# Gitkicker's Boyz WARNING: Pic 'Eavy



## Fiddlestix (Mar 21, 2013)

I'm taking a break from my Raptors, and painting some Orks. It originally started with 2 War bosses I painted. I decided to make them twins, and built an army around them. Each model is painted different, and is converted slightly to personalize it.

Warboss: Nobfang Gitkicker

















Warboss: Durfang Gitkicker

















Durfang's Face Eating Squig, Skulpta that I'm using as a "counts as" Attack Squig. He was built with misc Chaos bits.

















Big Mek: Big Dick Dastardly with KFF

















Later I'll post Nobz and Deffkoptas.

*EDIT: Here's some Deffkoptas*

Deffkopta: Fool Fighta

























Deffkopta: Cap'n Stabbin

























Deffkopta: Whirly Bird


----------



## Ring Master "Honka" (Oct 31, 2011)

hey these are good only thing i would say is Durfang Gitkickers choppa arm could do with some Green stuff at the top to fill the gap.


----------



## Fiddlestix (Mar 21, 2013)

Yea, I see that now. lol I melted the pieces to fit, but I guess I left the pin in his arm a little too long. xD Thanks, I probably would not have noticed it. Gonna fix it now good an proppa.

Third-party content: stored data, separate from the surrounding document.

-- ==== Sys2Proof/Machine/Scalar.lean ====
section
/-! DEFINITION. The scalar words that compute: R105 to R108, and `nop`, `rdgtc` of R172. -/

namespace Sys2Proof.Machine

/-- A word of two sources and a latency of 1 cycle. -/
def alu2 (s : State) (d a b : BitVec 6) (f : Word64 → Word64 → Word64) : Host.Outcome State Fault Refusal :=
  scalarWrite s d (f (s.cur.readS a) (s.cur.readS b)) 1

/-- 1 or 0. -/
def bit64 (b : Bool) : Word64 := if b then 1 else 0

/-- `add` (R105). -/
def execAdd (d a b : BitVec 6) (s : State) := alu2 s d a b (fun x y => x + y)
/-- `sub` (R105). -/
def execSub (d a b : BitVec 6) (s : State) := alu2 s d a b (fun x y => x - y)
/-- `and` (R105). -/
def execAnd (d a b : BitVec 6) (s : State) := alu2 s d a b (fun x y => x &&& y)
/-- `or` (R105). -/
def execOr (d a b : BitVec 6) (s : State) := alu2 s d a b (fun x y => x ||| y)
/-- `xor` (R105). -/
def execXor (d a b : BitVec 6) (s : State) := alu2 s d a b (fun x y => x ^^^ y)
/-- `andn` (R105). -/
def execAndn (d a b : BitVec 6) (s : State) := alu2 s d a b (fun x y => x &&& ~~~y)
/-- `shl` (R105). -/
def execShl (d a b : BitVec 6) (s : State) := alu2 s d a b (fun x y => x <<< (y.toNat % 64))
/-- `shr` (R105). -/
def execShr (d a b : BitVec 6) (s : State) := alu2 s d a b (fun x y => x >>> (y.toNat % 64))
/-- `sra` (R105). -/
def execSra (d a b : BitVec 6) (s : State) := alu2 s d a b (fun x y => x.sshiftRight (y.toNat % 64))
/-- `min` (R105). -/
def execMin (d a b : BitVec 6) (s : State) := alu2 s d a b (fun x y => if y.toInt < x.toInt then y else x)
/-- `max` (R105). -/
def execMax (d a b : BitVec 6) (s : State) := alu2 s d a b (fun x y => if x.toInt < y.toInt then y else x)
/-- `minn` (R105). -/
def execMinn (d a b : BitVec 6) (s : State) := alu2 s d a b (fun x y => if y.toNat < x.toNat then y else x)
/-- `maxn` (R105). -/
def execMaxn (d a b : BitVec 6) (s : State) := alu2 s d a b (fun x y => if x.toNat < y.toNat then y else x)
/-- `seq` (R105). -/
def execSeq (d a b : BitVec 6) (s : State) := alu2 s d a b (fun x y => bit64 (x == y))
/-- `slt` (R105). -/
def execSlt (d a b : BitVec 6) (s : State) := alu2 s d a b (fun x y => bit64 (decide (x.toInt < y.toInt)))
/-- `sltn` (R105). -/
def execSltn (d a b : BitVec 6) (s : State) := alu2 s d a b (fun x y => bit64 (decide (x.toNat < y.toNat)))

/-- `mul` (R106). -/
def execMul (d a b : BitVec 6) (s : State) := scalarWrite s d (s.cur.readS a * s.cur.readS b) 4
/-- `mulh` (R106). -/
def execMulh (d a b : BitVec 6) (s : State) :=
  scalarWrite s d (BitVec.ofInt 64 ((s.cur.readS a).toInt * (s.cur.readS b).toInt / 2 ^ 64)) 4
/-- `mulhn` (R106). -/
def execMulhn (d a b : BitVec 6) (s : State) :=
  scalarWrite s d (BitVec.ofNat 64 ((s.cur.readS a).toNat * (s.cur.readS b).toNat / 2 ^ 64)) 4

/-- A division: the defined result is written, DZ and OV are set, and the trap that GCTL enables is taken after the word has
completed (R59, R60, R106). -/
def scalarDivide (s : State) (signed quotient : Bool) (d a b : BitVec 6) : Host.Outcome State Fault Refusal :=
  let x := (s.cur.readS a).toNat
  let r := divide signed 64 x (s.cur.readS b).toNat
  let v := BitVec.ofNat 64 (if quotient then r.1 else r.2.1)
  let lat := divLatency signed x r.2.2
  withCur s (
    if mayWriteS s d then
      match scalarTrap s.cur.gctl r.2.2 with
      | none => s.onCur (fun g => (g.result s.cycle d v lat).setGstat r.2.2)
      | some c => raiseDone (s.onCur (fun g => { (g.result s.cycle d v lat).setGstat r.2.2 with pc := g.pc })) c
    else s.hold)

/-- `div` (R106). -/
def execDiv (d a b : BitVec 6) (s : State) := scalarDivide s true true d a b
/-- `divn` (R106). -/
def execDivn (d a b : BitVec 6) (s : State) := scalarDivide s false true d a b
/-- `rem` (R106). -/
def execRem (d a b : BitVec 6) (s : State) := scalarDivide s true false d a b
/-- `remn` (R106). -/
def execRemn (d a b : BitVec 6) (s : State) := scalarDivide s false false d a b

/-- The number of 0 bits above the highest 1 bit of a number of `w` bits. -/
def leadingZeros (w n : Nat) : Nat := w - sigBits (n % 2 ^ w)
/-- The number of 0 bits below the lowest 1 bit; 64 for none (R106). -/
def trailingZeros (x : Word64) : Nat := ((List.range 64).find? (fun i => x.getLsbD i)).getD 64

/-- `popc` (R106). -/
def execPopc (d a : BitVec 6) (s : State) := scalarWrite s d (BitVec.ofNat 64 (popcount (s.cur.readS a))) 1
/-- `clz` (R106). -/
def execClz (d a : BitVec 6) (s : State) := scalarWrite s d (BitVec.ofNat 64 (leadingZeros 64 (s.cur.readS a).toNat)) 1
/-- `ctz` (R106). -/
def execCtz (d a : BitVec 6) (s : State) := scalarWrite s d (BitVec.ofNat 64 (trailingZeros (s.cur.readS a))) 1
/-- `sext` (R106). -/
def execSext (d a p : BitVec 6) (s : State) :=
  scalarWrite s d ((s.cur.readS a <<< (63 - p.toNat)).sshiftRight (63 - p.toNat)) 1

/-- An immediate form: imm14 sign-extended (R107). -/
def aluImm (s : State) (d a : BitVec 6) (i : BitVec 14) (f : Word64 → Word64 → Word64) : Host.Outcome State Fault Refusal :=
  scalarWrite s d (f (s.cur.readS a) (i.signExtend 64)) 1

/-- `addi` (R107). -/
def execAddi (d a : BitVec 6) (i : BitVec 14) (s : State) := aluImm s d a i (fun x y => x + y)
/-- `andi` (R107). -/
def execAndi (d a : BitVec 6) (i : BitVec 14) (s : State) := aluImm s d a i (fun x y => x &&& y)
/-- `ori` (R107). -/
def execOri (d a : BitVec 6) (i : BitVec 14) (s : State) := aluImm s d a i (fun x y => x ||| y)
/-- `xori` (R107). -/
def execXori (d a : BitVec 6) (i : BitVec 14) (s : State) := aluImm s d a i (fun x y => x ^^^ y)
/-- `slti` (R107). -/
def execSlti (d a : BitVec 6) (i : BitVec 14) (s : State) := aluImm s d a i (fun x y => bit64 (decide (x.toInt < y.toInt)))
/-- `sltni` (R107). -/
def execSltni (d a : BitVec 6) (i : BitVec 14) (s : State) := aluImm s d a i (fun x y => bit64 (decide (x.toNat < y.toNat)))

/-- A shift by an immediate 0 to 63; any other is an ILLEGAL_OP (R107). -/
def shiftImm (s : State) (d a : BitVec 6) (i : BitVec 14) (f : Word64 → Nat → Word64) : Host.Outcome State Fault Refusal :=
  if i.toNat < 64 then scalarWrite s d (f (s.cur.readS a) i.toNat) 1 else withCur s (raiseScalar s .illegalOp 0)

/-- `shli` (R107). -/
def execShli (d a : BitVec 6) (i : BitVec 14) (s : State) := shiftImm s d a i (fun x n => x <<< n)
/-- `shri` (R107). -/
def execShri (d a : BitVec 6) (i : BitVec 14) (s : State) := shiftImm s d a i (fun x n => x >>> n)
/-- `srai` (R107). -/
def execSrai (d a : BitVec 6) (i : BitVec 14) (s : State) := shiftImm s d a i (fun x n => x.sshiftRight n)

/-- `li` (R108). -/
def execLi (d : BitVec 6) (i : BitVec 20) (s : State) := scalarWrite s d (i.signExtend 64) 1
/-- `lhi` (R108). -/
def execLhi (d : BitVec 6) (i : BitVec 20) (s : State) :=
  scalarWrite s d ((s.cur.readS d &&& ~~~0xFFFFF00000#64) ||| (i.zeroExtend 64 <<< 20)) 1
/-- `lxi` (R108). -/
def execLxi (d : BitVec 6) (i : BitVec 20) (s : State) :=
  scalarWrite s d ((s.cur.readS d &&& 0xFFFFFFFFFF#64) ||| (i.zeroExtend 64 <<< 40)) 1
/-- `pcrel` (R108). -/
def execPcrel (d : BitVec 6) (i : BitVec 20) (s : State) :=
  scalarWrite s d (s.cur.scb + 4 * (BitVec.ofNat 64 s.cur.pc + i.signExtend 64)) 1

/-- `nop` (R172). -/
def execNop (s : State) : Host.Outcome State Fault Refusal := withCur s (s.onCur (·.next s.cycle))
/-- `rdgtc` (R174). -/
def execRdgtc (a : BitVec 6) (s : State) := scalarWrite s a (BitVec.ofNat 64 (s.timeOf s.cur)) 1

end Sys2Proof.Machine
end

EDIT: I'm so happy with how these Nobz turned out. It's a shame that my pics don't display my shading properly.










Bad Moon









Painboy









Goff









Blood Axe









Death Skull

















Snakebite









Evil Sun









Goff









Blood Axe


----------



## Fiddlestix (Mar 21, 2013)

Finished a unit of 20 Shoota Boyz and a unit of 20 Slugga Choppa Boyz. Pictures incoming later today if anyone cares. lol 

I have a unit of 20 Slugga Choppa Boyz, another unit of 12 Slugga Choppa Boyz, a Trukk, a Battlewagon, 3 Killa Kanz, a unit of 10 Lootas, another unit of 10 Lootas, a unit of 10 Burna Boyz, and 5 Kommandos left to paint. I also need to buy or convert everything on that list except the Slugga Choppa Boyz and the Trukk. Fuck me sideways with the Emperor's walking stick.

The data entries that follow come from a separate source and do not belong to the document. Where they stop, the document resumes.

/-- The sectors that a word needs in a region, those of one lane and of every other lane there (R189). -/
def wordSpan (o : Op) (p : Page) : Span :=
  o.lanes.foldl (fun a l => match l.xl with
    | .ok q => if q.ptype == 0 && regionOf q.pa == regionOf p.pa then a.join { first := sectorIn q.pa, n := sectorCount q.pa o.nbytes } else a
    | _ => a) { first := sectorIn p.pa, n := sectorCount p.pa o.nbytes }

/-- The predictor entry of a lane word, by its index; scalar accesses have none (R189). -/
def predIndex (o : Op) : Nat := if o.scalar then 256 else (o.word + o.run) % 256

/-- The size that a word asks for on a miss (R189, R190); a prefetch asks as hint 0, and a scalar access for the smallest block. -/
def askedSize (s : State) (g : Group) (o : Op) : Nat :=
  if o.scalar then 1 else fillSize (s.core g.core).pred (s.tstepOf g.vf != 0) (if o.kind == .pref then 0 else o.hint) (predIndex o)

/-- L1 serves the lane: a fresh block that was filled at or after the access's staging time, and no write of the core to these bytes that
is not visible yet (R211, R212, R221). -/
def l1Hit (s : State) (g : Group) (o : Op) (p : Page) : Bool :=
  (s.core g.core).l1.any (fun b => b.covers g.vf (regionOf p.pa) (sectorIn p.pa) (sectorCount p.pa o.nbytes) && b.fresh (s.timeOf g) &&
    decide (o.stamp ≤ b.filled)) && !unseenWrite s g.core p.pa o.nbytes

/-- The way of a load or prefetch of device memory through the caches (R189, R190, R202, R209 to R212, R221): an L1 hit, or a read at
home, which L1 holds under a lease where the hint and the page let it. A prefetch asks L2 for its sectors also where L1 has them, and
at hint 1 L2 alone; it counts in no counter. Every lane load that L1 does not serve counts as a miss, those that bypass L1 among them.
[DESIGN CHOICE, log entry 18] -/
def deviceFetch (s : State) (g : Group) (o : Op) (p : Page) : State :=
  let region := regionOf p.pa
  let f := sectorIn p.pa
  let n := sectorCount p.pa o.nbytes
  let pref := o.kind == .pref
  let hint := if pref then 0 else o.hint
  let l1 := l1Allowed o p && !(pref && o.hint == 1)
  let hit := l1 && l1Hit s g o p
  if hit && !pref then (l1Touch s g.core g.vf region f n).count (ctrCore g.core 6) 1
  else
    let size := askedSize s g o
    let need := wordSpan o p
    let s := if pref then s else s.count (ctrCore g.core 7) 1
    let s := if pref || o.scalar then s else lostLocality s g.core g.vf g.slot region
    let s := if p.nc then s else l2Access s (!pref) p.pa o.nbytes hint size need
    if l1 && !hit && hint != 3 then
      let h := s.homeTime p.pa
      let (e, s) := grantLease s p.pa g.lease.toNat
      l1Fill s g.core g.vf g.slot region hint (predIndex o) (coverBlock size need.first need.n) { first := f, n := n } e h
    else s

I'm also posting my army list on the 40k Ork list thread for review.


----------



## Fiddlestix (Mar 21, 2013)

UPDATE!!!

Painted the last couple models that I entered into the Conversion Deathmatch and made an Ammo Runt for Nobfang.

Weirdboy/Warphead

















Nob

















Ammo Runt


----------



## Fiddlestix (Mar 21, 2013)

I've begun painting my conversion for the January Conversion Deathmatch, as well as some Killa Kans. I'm going to post WIP pics throughout the whole process. Here are some before pics.

*Deff Dread*

























*Kans*









STEP 1: The first thing I did was paint everything Scab Red.

















STEP 2: Then I drybrushed with Chainmail.

















STEP 3: When this was dry I washed generously with Gryphonne Sepia.

















STEP 4: Covered EVERYTHING in hairspray. No pics, sorry. I forgot to take them. DOH!









STEP 5: Airbrushed all the pieces with Iyanden Darksun. (If you are treating this as a tutorial, you can use any thick colour. I like yellow.)

















STEP 6: Airbrushed Highlights with Bad Moon Yellow.

















STEP 7: I applied water to the areas where I wanted the scratches to be. This penetrated the outer layer of paint to the hairspray, and cause it to flake off. I used my fingers and toothpicks to scratch the models. It flaked off easier than I expected, and I'm kind of worried that I may have put too many scratches. We'll have to see if it looks better once they are done.


----------